Exploring Collaborative Movement Improv Online
I'm lucky.
I found Contact Improvisation in college, and it has been an important part of my life since then. For me it's been an opportunity to play for the sake of play, exploring the dynamics of cooperation through a medium that I love, movement. It's never been completely easy. There is plenty of opportunity for the intricacies and foibles of interpersonal cooperation to surface. Over time these challenges have increasingly become guides and even nourishment – material of the exploration along with the physical coordination – rather than obstacles.
Challenges of coordinating with others were greater in the time of the COVID-19 quarantine, when we had much fewer opportunities to play in physical presence. I wanted to see what could be found in corresponding with others mediated by online connection. It's not going to be the same as in-person presence, yet some of the challenges and opportunities are related. I found that confronting them sheds light not just on immediate questions about how to find inspiration in sharing movement improvisation online, but also on my in-person practice, as well. Below are the online practices I've been finding to be the most conducive, and some notes about what I think is essential to create conditions conducive to people getting involved.
Does online movement collaboration make sense?
There are a lot of things I like about cooperative movement improvisation – the full-person involvement and sheer physical immediacy that can be so different from so much of contemporary life. Is it possible to continue to practice this kind of thing when Coronavirus quarantine makes in-person collaboration impossible. Does it even make sense to try?

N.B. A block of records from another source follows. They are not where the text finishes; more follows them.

theorem writeBytes (s : State) (a : Nat) (v : List Byte) : SameOperandRegisters s (s.writeBytes a v) :=
  ⟨writeBytes_src s a v, writeBytes_dst s a v, writeBytes_width s a v, writeBytes_height s a v,
    writeBytes_gamma s a v, writeBytes_kernel s a v⟩

theorem recordThreshold (s : State) (cut : Byte) : SameOperandRegisters s (s.recordThreshold cut) :=
  ⟨recordThreshold_src s cut, recordThreshold_dst s cut, recordThreshold_width s cut, recordThreshold_height s cut,
    recordThreshold_gamma s cut, recordThreshold_kernel s cut⟩

/-- An executed command writes its destination bytes, and OTSU also its cut. -/
theorem of_executed {i : Instr} {s t : State} (h : Executed i s t) : SameOperandRegisters s t := by
  cases h with
  | image pixel _ => exact writeBytes s _ _
  | cut pixel _ => exact (recordThreshold s _).trans (writeBytes _ _ _)

/-- Ignored, refused or executed: the three things a command can do (`exec_cases`). -/
theorem of_exec {i : Instr} {s t : State} (h : exec i s = .next t) : SameOperandRegisters s t := by
  rcases exec_cases i s with ⟨-, hignored⟩ | ⟨cause, -, -, hrefused⟩ | ⟨-, u, hnext, hexecuted⟩
  · cases hignored.symm.trans h
    exact refl s
  · cases hrefused.symm.trans h
    exact refuse s cause (encode i)
  · cases hnext.symm.trans h
    exact of_executed hexecuted

end SameOperandRegisters

/-- Settles O13, by the three outcomes of a command. -/
theorem noCommandChangesOperandRegisters : Obligations.NoCommandChangesOperandRegisters := by
  intro i s t h
  have same := SameOperandRegisters.of_exec h
  exact ⟨same.src, same.dst, same.width, same.height, same.gamma, same.kernel⟩

end Sys2Proof.Proofs
end

section
/-! PROOFS. The conversion of a binary64 number to a sample: rounding half away from zero, then saturation (R118). -/

namespace Sys2Proof.Proofs

open Sys2Proof.Machine

/-! ### The classes of patterns and their fields (R112) -/

theorem isNaN_of_isFinite {p : Double} (h : isFinite p = true) : isNaN p = false := by
  unfold isFinite at h
  simp only [bne_iff_ne] at h
  simp [isNaN, h]

theorem isInfinite_of_isFinite {p : Double} (h : isFinite p = true) : isInfinite p = false := by
  unfold isFinite at h
  simp only [bne_iff_ne] at h
  simp [isInfinite, h]

theorem isNaN_of_isInfinite {p : Double} (h : isInfinite p = true) : isNaN p = false := by
  unfold isInfinite at h
  simp only [Bool.and_eq_true, beq_iff_eq] at h
  simp [isNaN, h]

/-! ### `clamp_round` (R118) -/

theorem clampRound_of_isNaN {f : Double} (h : isNaN f = true) : clampRound f = 0 := by
  unfold clampRound
  rw [if_pos h]

theorem clampRound_of_isInfinite {f : Double} (h : isInfinite f = true) :
    clampRound f = if signBit f then 0 else 255 := by
  unfold clampRound
  simp only [isNaN_of_isInfinite h, h, Bool.false_eq_true, if_false, if_true]

theorem clampRound_of_isFinite {f : Double} (h : isFinite f = true) :
    clampRound f = if value f < 1 / 2 then 0 else if 509 / 2 ≤ value f then 255
      else BitVec.ofInt 8 ⌊value f + 1 / 2⌋ := by
  unfold clampRound
  simp only [isNaN_of_isFinite h, isInfinite_of_isFinite h, Bool.false_eq_true, if_false]
  rfl

/-- Between the two bounds of R118 the rounded value is a sample, so its low eight bits are all of it. -/
theorem toNat_clampRound_between {f : Double} (h : isFinite f = true) (hlow : 1 / 2 ≤ value f)
    (hhigh : value f < 509 / 2) : ((clampRound f).toNat : Int) = ⌊value f + 1 / 2⌋ := by
  have h0 : 0 ≤ ⌊value f + 1 / 2⌋ := Int.floor_nonneg.mpr (by linarith)
  have h255 : ⌊value f + 1 / 2⌋ < 255 := Int.floor_lt.mpr (by push_cast; linarith)
  rw [clampRound_of_isFinite h, if_neg (not_lt.mpr hlow), if_neg (not_le.mpr hhigh), BitVec.toNat_ofInt]
  omega

/-- The integer nearest to x, the one farther from 0 when x lies halfway between two (R118). -/
def roundHalfAway (x : Rat) : Int := if 0 ≤ x then ⌊x + 1 / 2⌋ else -⌊-x + 1 / 2⌋

theorem roundHalfAway_nonpos {x : Rat} (h : x < 1 / 2) : roundHalfAway x ≤ 0 := by
  unfold roundHalfAway
  split_ifs with h0
  · exact Int.lt_add_one_iff.mp (Int.floor_lt.mpr (by push_cast; linarith))
  · exact neg_nonpos.mpr (Int.floor_nonneg.mpr (by linarith))

theorem le_roundHalfAway {x : Rat} (h : 509 / 2 ≤ x) : 255 ≤ roundHalfAway x := by
  unfold roundHalfAway
  rw [if_pos (by linarith)]
  exact Int.le_floor.mpr (by push_cast; linarith)

/-- The three finite cases of R118 are rounding half away from zero first and saturation second. -/
theorem toNat_clampRound_eq_saturated {f : Double} (h : isFinite f = true) :
    ((clampRound f).toNat : Int) = max 0 (min 255 (roundHalfAway (value f))) := by
  rcases lt_or_ge (value f) (1 / 2) with hlow | hlow
  · have := roundHalfAway_nonpos hlow
    rw [clampRound_of_isFinite h, if_pos hlow, show ((0 : Byte).toNat : Int) = 0 from rfl]
    omega
  rcases lt_or_ge (value f) (509 / 2) with hhigh | hhigh
  · have hround : roundHalfAway (value f) = ⌊value f + 1 / 2⌋ := if_pos (by linarith)
    have hsample := toNat_clampRound_between h hlow hhigh
    have hbyte := (clampRound f).isLt
    omega
  · have := le_roundHalfAway hhigh
    rw [clampRound_of_isFinite h, if_neg (not_lt.mpr hlow), if_pos hhigh,
      show ((255 : Byte).toNat : Int) = 255 from rfl]
    omega

/-- Settles O38, by the cases of R118. -/
theorem clampRoundRoundsHalfAwayAndSaturates : Obligations.ClampRoundRoundsHalfAwayAndSaturates := by
  intro f
  refine ⟨clampRound_of_isNaN, clampRound_of_isInfinite, fun h => ⟨fun hlow => ?below, fun hhigh => ?above,
    toNat_clampRound_between h, toNat_clampRound_eq_saturated h⟩⟩
  case below => rw [clampRound_of_isFinite h, if_pos hlow]
  case above => rw [clampRound_of_isFinite h, if_neg (by linarith), if_pos hhigh]

end Sys2Proof.Proofs
end

section
/-! PROOFS. Rounding to binary64 as a count of units in the last place (R113), and the operations that round once (R115 to
R117). -/

namespace Sys2Proof.Proofs

open Sys2Proof.Machine

/-! ### The nearest integer, the even one at a tie -/

/-- The rounding of R113 to an integer: m is nearest to x, and even when x lies halfway between two integers. -/
def IsNearestEven (x : Rat) (m : Int) : Prop := |x - m| < 1 / 2 ∨ (|x - m| = 1 / 2 ∧ Even m)

theorem IsNearestEven.abs_sub_le {x : Rat} {m : Int} (h : IsNearestEven x m) : |x - m| ≤ 1 / 2 :=
  h.elim le_of_lt fun tie => tie.1.le

theorem IsNearestEven.even_of_tie {x : Rat} {m : Int} (h : IsNearestEven x m) (tie : |x - m| = 1 / 2) : Even m :=
  h.elim (fun hlt => absurd tie hlt.ne) And.right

For me, it doesn't make sense to not try. Maintaining some kind of practice helps me maintain a sense of fine attunement to myself and engagement with the world around me. Much like meditating, even a simple practice that I can do on my own, like Finding Inspiration in Solo Movement..., surprises me with how much better I feel and work, if I can muster the diligence and patience to just practice. My quality of life is better when I continue to explore and challenge my abilities to move.
The prospects for sustaining a practice depend on the rewards you get from that practice. While the simple joy of moving is at the core, it has become clear to me that bringing my self to the practice and having what I do received and appreciated by others makes a big difference in my own satisfaction with it. And others being receptive to me depends in turn on my being receptive to them and to myself. While I can cultivate and revel in solo movement, it is all the more satisfying to be part of a bunch of us striving for and finding this kind of enjoyment together.
The challenge, then, is finding ways to organize online activities that is accessible enough for those involved to bring themselves as fully as they can to the exploration, while being receptive to each other. I consider these to be the crucial concerns underlying my designs of the following activities.
I owe thanks to everyone who has been joining in these explorations, including particularly Ana and Grant, the Nossa Jam folk, the people who have been exploring the twice-monthly Online Contemplative Movement sessions, and really everyone who put their hearts and heads into sharing the exploration in constructive ways.
Contemplative Movement
- Elementary Online Meditation and Personal Movement Practice (the first two sections of the above Online Contemplative Movement score)
Authentic Movement
- Authentic Movement is a score for moving in search of how you want to move, in the presence of a witness
Solo Practice
Online Ensemble Improv
An Afterword
In the Authentic Movement entry I mentioned the importance of attention. I believe it's essential to establishing welcoming conditions for collaborative improvisation in general. Here is how I like to describe it:
When you really show up for something, bringing yourself fully to participate, it can be a particular joy to be received and to receive others. Conversely, if you really show up and are not received, it can be very disappointing; crushing, even. I've found that successful ensemble sessions, in which many feel like they were part of something special, involve people really showing up and really receiving each other.
Any time we explore together, the more of us who recognize this principle, the more likely we will enjoy something worthwhile, together, in that collaboration.